February 26, 2013- Chugai Pharmaceutical Co., Ltd. [Head Office: Chuo-ku, Tokyo; Chairman and CEO: Osamu Nagayama (hereafter, Chugai)] and F. Hoffmann-La Roche Ltd. [Head Office: Basel, Switzerland. CEO: Severin Schwan] announced today that the U.S. Food and Drug Administration (FDA) accepted the biologics license application (BLA) which Genentech, Inc. [Head Office: California, U.S., CEO: Ian T. Clark], a member of the Roche Group, submitted to the FDA in December 2012, for the subcutaneous formulation of the humanized anti-human interleukin-6 (IL-6) receptor monoclonal antibody, Actemra® [generic name: tocilizumab (genetical recombination)] for adult rheumatoid arthritis(RA). The review period is scheduled to be ten months, based on the Prescription Drug User Fee Act (PDUFA) and the anticipated action date comes in October 2013.

This BLA is based on two phase III studies, SUMMACTA study and BREVACTA study. The SUMMACTA study is a non-inferiority study which was conducted in patients with moderate to severe, active RA who have had an inadequate response to DMARDs therapy that may have included (in up to 20% of patients) one or more anti-TNFs. Patients received either ACTEMRA®162 mg SC weekly or ACTEMRA® 8 mg/kg IV every 4 weeks. As a result, a similar proportion of RA patients in each group achieved an ACR20 response at Week 24. The BREVACTA study was conducted in patients with moderate to severe, active RA who had an inadequate response to DMARDs therapy. Patients received either ACTEMRA® 162 mg SC given every 2 weeks versus placebo given every 2 weeks, both in combination with DMARDs. As a result, more patients who received ACTEMRA® 162mg achieved ACR20 response at Week 24, compared to those who received placebo. In both studies, the safety profile was consistent with the previous findings.

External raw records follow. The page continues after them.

-- ==== Sys2Proof/Machine/Boundary.lean ====
section
/-! DEFINITION. A boundary of the Glexon in the order of R190, the work deadline (R22), and the provisional boundary (R494). -/

namespace Sys2Proof.Machine

/-! ### The work deadline (R5, R17, R22, R228, R332) -/

/-- The longest front part of a list of records that fits `n` bytes. -/
def fitRecs (n : Nat) : List Rec → List Rec
  | [] => []
  | r :: l => if Rec.size r ≤ n then r :: fitRecs (n - Rec.size r) l else []

/-- Publishes records in slot pair `i` for data tick `n`, as many as fit, unless the pair has been published in this tick; the
number published. -/
def Glexon.publishRecs (g : Glexon) (i : Option Nat) (n : Word) (rs : List Rec) : Nat × Glexon :=
  match i with
  | none => (0, g)
  | some i =>
    match g.image.pairs[i]? with
    | none => (0, g)
    | some p =>
      let l := fitRecs (p.size - 64) rs
      if l = [] ∨ g.fl.pub.contains i ∨ fld (g.rd Reg.RE_SLOT_COUNT) 0 14 ≤ i
          ∨ memRange ((g.rd Reg.RE_SLOT_BASE).toNat + pairOff g.image.pairs i) (64 + 2 * p.size) = false then (0, g)
      else (l.length, g.publish i n (l.foldl (fun a r => a ||| r.flags.toNat) 0) (recsBytes l))

/-- The apex publishes the arrival instances that have closed, one ARRIVALS record each (R337). -/
def Glexon.publishClosed (g : Glexon) (n : Word) : Glexon :=
  if g.indexValid = false ∨ g.image.arrPair = none ∨ g.fl.closed = [] then g
  else
    let step (acc : List Rec × Glexon) (i : Instance) : List Rec × Glexon :=
      let (r, h) := acc.2.newRec 3 0x0204 10 n i.set_ i.gen (if (g.role 3).part then flagPartial else 0) (pre16 3 0 1 ++ i.entry)
      (acc.1 ++ [r], h)
    let (rs, g1) := g.fl.closed.foldl step ([], g)
    let (m, g2) := g1.publishRecs g.image.arrPair n rs
    g2.modFl fun f => { f with closed := f.closed.drop m }

/-- Cores of which ABORTMASK shows the bit work for the role (R228). -/
def Glexon.roleAborted (g : Glexon) (k : Nat) : Bool := SMap.get 0 g.variant.roleMap k &&& g.abortMask.toNat != 0

/-- Role `k` ends its tick: what its sequences and instances have come to is told, an overrun is counted, and its summary
leaves. -/
def Glexon.roleDeadline (g : Glexon) (k : Nat) : Glexon :=
  let n := g.tk.tickNo - BitVec.ofNat 64 (1 + k)
  let beyond := g.roleAborted k
  let g1 := g.seqScores k n
  let g2 := if k = 3 then g1.publishClosed n else g1
  let g3 := (g2.publishRecs (SMap.get none g2.image.alarmPair k) n (g2.role k).alarms).2
  let g4 := if beyond then (g3.bump (Reg.RE_ROLE_OVERRUN k) 1).event 0x0510 24 [word k, g3.tk.tickNo] else g3
  g4.releaseRole k beyond

/-- WORK_DEADLINE (R22): cores that still work abort, and every active role releases what it has, the lowest level first. -/
def execWorkDeadline (s : State) : Answer :=
  onCore (fun g =>
    if g.tk.ticking = false then g
    else
      (List.range 4).foldl (fun (h : Glexon) k => if h.roleOn k ∧ (h.role k).done = false then h.roleDeadline k else h)
        g.coresDeadline) s

/-! ### The tick that ends -/

/-- The increases of the Tap ports' loss counters over the tick. -/
def Glexon.lossTick (g : Glexon) : Glexon :=
  let now : List (Nat × Nat) := (List.range 256).map fun i => (i, (g.rd (Reg.TP_LOSS_INDIGO (i / 4) + 8 * (i % 4))).toNat)
  g.modFl fun f =>
    { f with lossInc := now.foldl (fun m x => SMap.put 0 m x.1 (x.2 - SMap.get 0 f.lossAt x.1)) f.lossInc,
             lossAt := now.foldl (fun m x => SMap.put 0 m x.1 x.2) f.lossAt }

/-- Greyouts and Blackouts that take effect at this boundary write their events (R415). -/
def Glexon.tellApplied (g : Glexon) : Glexon :=
  let l := g.ts.applied
  l.foldl (fun (h : Glexon) x =>
    let (grey, target, mask, rate) := x
    if grey then h.event 0x0325 30 [word target, word mask, word rate] else h.event 0x0326 30 [word target, word mask])
    { g with ts := { g.ts with applied := [] } }

/-- Writes that the hardware refused firmware in the tick are told (R474). -/
def Glexon.tellAuth (g : Glexon) : Glexon :=
  let (n, a) := g.mg.auth
  if n = 0 then g else { (g.event 0x0708 31 [word a, word n]) with mg := { g.mg with auth := (0, 0) } }

/-- The tick in progress ends: the cores stop, accounts and counts close. -/
def Glexon.endTick (g : Glexon) (b : BoundaryIn) : Glexon :=
  let g1 := ((g.coresDeadline.collTick.epClose b).esTickEnd.lossTick.tellApplied.tellAuth)
  let g2 := g1.wr Reg.CE_STAT (word (satN 32 g1.ceTick.1 * 2 ^ 32 + satN 32 g1.ceTick.2))
  { g2 with ceTick := (0, 0), mg := { g2.mg with energy := 0 } }

/-! ### The instant (R58 to R62, R510) -/

/-- The first boundary of a Glexon that is LOCKED and holds an epoch (R60): its values, once a change that is due has been
taken, and its number. -/
def Glexon.firstTick (g : Glexon) : Glexon × Word :=
  let late (h : Glexon) : Nat := max h.tk.startAt h.nowNs
  let g1 := match g.tk.pend with
    | some x => { g.adoptEpoch with tk := { g.adoptEpoch.tk with startAt := max g.tk.startAt x.at_, next := none } }
    | none => g
  let k := (firstBoundary g1.tk.epoch g1.tk.period (late g1)).1
  if g1.tk.pchg ≠ 0 ∧ g1.changeAt ≤ k then
    let g2 := g1.changePeriod
    (g2, word (firstBoundary g2.tk.epoch g2.tk.period (late g2)).1)
  else (g1, word k)

/-- The next boundary of a Glexon that is ticking: an epoch change that is due takes effect, or the period change named for it
(R58, R61, R62). -/
def Glexon.nextTick (g : Glexon) : Glexon × Word :=
  let due : Bool := match g.tk.pend with
    | some x => x.stop || decide (x.at_ ≤ g.boundNs (g.tk.tickNo + 1))
    | none => false
  let g1 := if due then g.adoptEpoch else if g.changeDue ∧ g.tk.next = none then g.changePeriod else g
  (g1, g1.tk.next.getD (g1.tk.tickNo + 1))

/-- The local clock comes to the boundary's instant, and core_clk with it. -/
def Glexon.toInstant (g : Glexon) (ns : Nat) : Glexon :=
  let d := ns - g.nowNs
  { g with tk := { g.tk with clk := max g.tk.clk (ns * nsUnit) }, coreClk := g.coreClk + d * 36 / 5 }

/-- The Time Keeper takes boundary `n` (R60, R73, R502): TK_TICKNO reads n. -/
def Glexon.tickIs (g : Glexon) (n : Word) : Glexon :=
  let hold := g.holding
  let g1 : Glexon := { g with tk := { g.tk with
      ticking := true, tickNo := n, next := none, holdTick := hold,
      capt := g.tk.capt.map fun e => (e.1, { e.2 with told := false }) } }
  let g2 := if hold then g1.bump Reg.TK_HOLD_TICKS 1 else g1
  if n.toNat % 65536 = 0 then g2.event 0x010B 34 [n] else g2

/-! ### What the pulse brings (R16, R32, R190) -/

/-- Is an address one of TS_GATE_e? -/
def isGate (a : Nat) : Bool := decide (Reg.TS_GATE 0 ≤ a) && decide (a < Reg.TS_GATE 64)

/-- RWT values take effect (R16). A gate list that is invalid does not (R406); a slot given a FAN_IN outside its level's range
stays inactive (R32). -/
def Glexon.rwtBoundary (g : Glexon) (n : Word) : Glexon :=
  let l := (List.range 64).map fun e => g.rwtRd (Reg.TS_GATE e)
  let gates := g.rwt.any fun e => isGate e.1
  let ok := gateOk l
  let g1 : Glexon := g.rwt.foldl (fun (h : Glexon) e => match e.2 with
    | some v => if isGate e.1 ∧ ok = false then h else h.wr e.1 v
    | none => h) { g with rwt := [] }
  let g2 := if gates ∧ ok = false then
      (g1.wr Reg.TS_GATE_STAT (putBit (g1.rd Reg.TS_GATE_STAT) 63 true)).event 0x0323 30 [n, word (gateN l)]
    else g1
  let g3 := g2.wr Reg.TS_GATE_STAT (putFld (g2.rd Reg.TS_GATE_STAT) 0 6 (gateN g2.gateList % 64))
  (List.range 4).foldl (fun (h : Glexon) k =>
    match SMap.get none g.rwt (Reg.RE_ROLE_CFG k) with
    | some v => if bit v 63 ∧ roleOk k v = false then h.event 0x0511 24 [word k, v] else h
    | none => h) g3

/-- Alive counters of the roles (R306): `d` is how far the tick number has moved; a slot that becomes active starts at 0. -/
def Glexon.aliveBoundary (g : Glexon) (was : List Nat) (d : Word) : Glexon :=
  (List.range 4).foldl (fun (h : Glexon) k =>
    if h.roleOn k = false then h
    else
      let a := if was.contains k then SMap.get 0 h.fl.alive k + BitVec.setWidth 16 d else 0
      h.modFl fun f => { f with alive := SMap.put 0 f.alive k a }) g

/-- Each role freezes its input and begins anew; records of data ticks already reduced are let go (R43). -/
def Glexon.rolesBegin (g : Glexon) (n : Word) : Glexon :=
  let part := decide (g.mg.partAt = some n)
  g.modFl fun f => { f with
    told := [], peers := [], pub := [], rwTick := (0, 0, 0),
    roles := (List.range 4).foldl (fun (m : SMap RoleTick) k =>
      SMap.put {} m k { part := part, satPrev := (SMap.get {} f.roles k).sat }) [],
    ing := (List.range 4).foldl (fun (m : SMap (List Ing)) k =>
      SMap.put [] m k ((SMap.get [] f.ing k).filter fun i => decide (n.toNat ≤ i.tick.toNat + 1 + k))) [] }

/-- A TICK block is queued on every port that is UP (R159). -/
def Glexon.tickBlocks (g : Glexon) : Glexon :=
  { g with ports := g.ports.map fun e => (e.1, { e.2 with tickDue := e.2.tickDue || e.2.up }) }

/-- Queue pairs at a boundary (R435, R439). -/
def Glexon.qpsBoundary (g : Glexon) : Glexon :=
  { g with rm := { g.rm with qps := g.rm.qps.map fun e => (e.1, { e.2 with told := false, gap := true }) } }

/-- The first tick after bring-up or a stop (R492, R511). -/
def Glexon.begun (g : Glexon) (n : Word) : Glexon :=
  let g1 := (g.buDone 8).buEnter 8 0
  if g.mg.rejoin then
    { (g1.event 0x0547 31 [n]) with mg := { g1.mg with rejoin := false, partAt := some n } }
  else g1

/-- What the pulse of boundary `n` brings to every block. `was`: the slots active in the tick before; `last`: the tick that
ended, `none` at a first boundary. -/
def Glexon.pulseTo (g : Glexon) (was : List Nat) (last : Option Word) (prev n : Word) : Glexon :=
  let sel := g.rwt.any fun e => decide (Reg.OB_SEL 0 ≤ e.1) && decide (e.1 < Reg.OB_SEL 256)
  let g1 := (g.gatesDue n).rwtBoundary n
  let g2 := if g1.imageDue n then g1.imageSwap (word (fld (g1.rd Reg.MG_IMG_ACT) 0 63)) else g1
  let g3 := (((g2.obsSources sel).esActivate n).aliveBoundary was (n - prev)).rolesBegin n
  let g4 := match last with
    | some m => g3.auBoundary m
    | none => g3
  let g5 := (((g4.wsFree n).wsBoundary n).wsDecide n).keyBoundary n
  let g6 := ((g5.selectVariant.coresAtBoundary.gateEntry 0).tickBlocks.qpsBoundary).sendBeacon
  let g7 := if g6.roleOn 0 then g6.rwIndex else g6
  { g7.epBegin with pulse := g7.coreClk / 4 }

/-- The full boundary of a Glexon whose core domain runs. -/
def Glexon.boundary (g : Glexon) (b : BoundaryIn) : Glexon :=
  let prev := g.tk.tickNo
  let was := (List.range 4).filter fun k => g.roleOn k
  if g.tk.ticking then
    if g.tk.lost then g
    else
      let (g1, n) := (g.endTick b).nextTick
      let adopted := decide (g1.tk.next ≠ none)
      let g2 := ((g1.toInstant (g1.boundNs n)).obsSnap n b.obs).tickIs n
      let g3 : Glexon := if adopted then { g2 with mg := { g2.mg with partAt := some n } } else g2
      g3.pulseTo was (some prev) prev n
  else if g.tk.mode = .locked ∧ g.tk.hasEpoch then
    let (g1, n) := g.firstTick
    let g2 := ((g1.toInstant (g1.boundNs n)).obsSnap n b.obs).tickIs n
    let g3 : Glexon := if g.tk.pend ≠ none then { g2 with mg := { g2.mg with partAt := some n } } else g2
    (g3.begun n).pulseTo was none prev n
  else g

/-- A boundary in thermal halt (R462): the Time Keeper alone runs on. -/
def Glexon.haltBoundary (g : Glexon) : Glexon :=
  if g.tk.ticking ∧ g.tk.lost = false then
    let (g1, n) := g.nextTick
    (g1.toInstant (g1.boundNs n)).tickIs n
  else g

/-- GLEXON_BOUNDARY (R190). -/
def execGlexonBoundary (b : BoundaryIn) (s : State) : Answer :=
  onTk (fun g => if g.coreUp then g.boundary b else g.haltBoundary) s

/-- PROVISIONAL_BOUNDARY (R494): a LOCKED Glexon that is not ticking begins its gate list at the next whole millisecond. -/
def execProvisionalBoundary (s : State) : Answer :=
  onCore (fun g =>
    if g.tk.ticking = false ∧ g.tk.mode = .locked then
      (g.toInstant ((g.nowNs + 999999) / 1000000 * 1000000)).gateEntry 0
    else g) s

end Sys2Proof.Machine
end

RA is a systemic inflammatory disease, with the main symptoms of multiple joint inflammation and progressive joint damage, and millions of patients are suffering from the pain and debilitating effects of the disease in the United States. Actemra®, created by Chugai in collaboration with Osaka University, utilizes genetic recombinant technology to produce monoclonal antibody from mouse anti-IL-6 receptor monoclonal antibody. It works by inhibiting IL-6 biological activity through competitively blocking the binding of IL-6 to its receptor.

In Japan, Actemra® was first launched in intravenous formulation in June 2005 by Chugai for Castleman's disease, following approval in April 2005. Subsequently, it was approved for the additional indications of RA (including prevention of structural damage of joints), polyarticular-course juvenile idiopathic arthritis and systemic juvenile idiopathic arthritis (sJIA) in April 2008. In the EU, approval was granted as brand name RoActemra® in January 2009 for the treatment of adult RA in people who have either responded inadequately to, or who were intolerant to, previous therapy with one or more DMARDs or TNF inhibitors. In the US, in January 2010, Actemra® was approved as the treatment of adult patients with moderately to severely active RA who have had an inadequate response to one or more TNF antagonist therapies, and the indication was expanded in October 2012 to “the treatment of adults with moderately to severely active rheumatoid arthritis (RA) who have had an inadequate response to one or more DMARDs”. Currently Actemra® is approved in more than 100 countries including India, Brazil, Switzerland and Australia. It was also approved in US in April 2011 and in EU in August 2011, for the treatment of active sJIA in patients two years of age and older. The subcutaneous formulation was submitted in Japan in March 2012, and in Europe in December 2012 at the same timing as the US.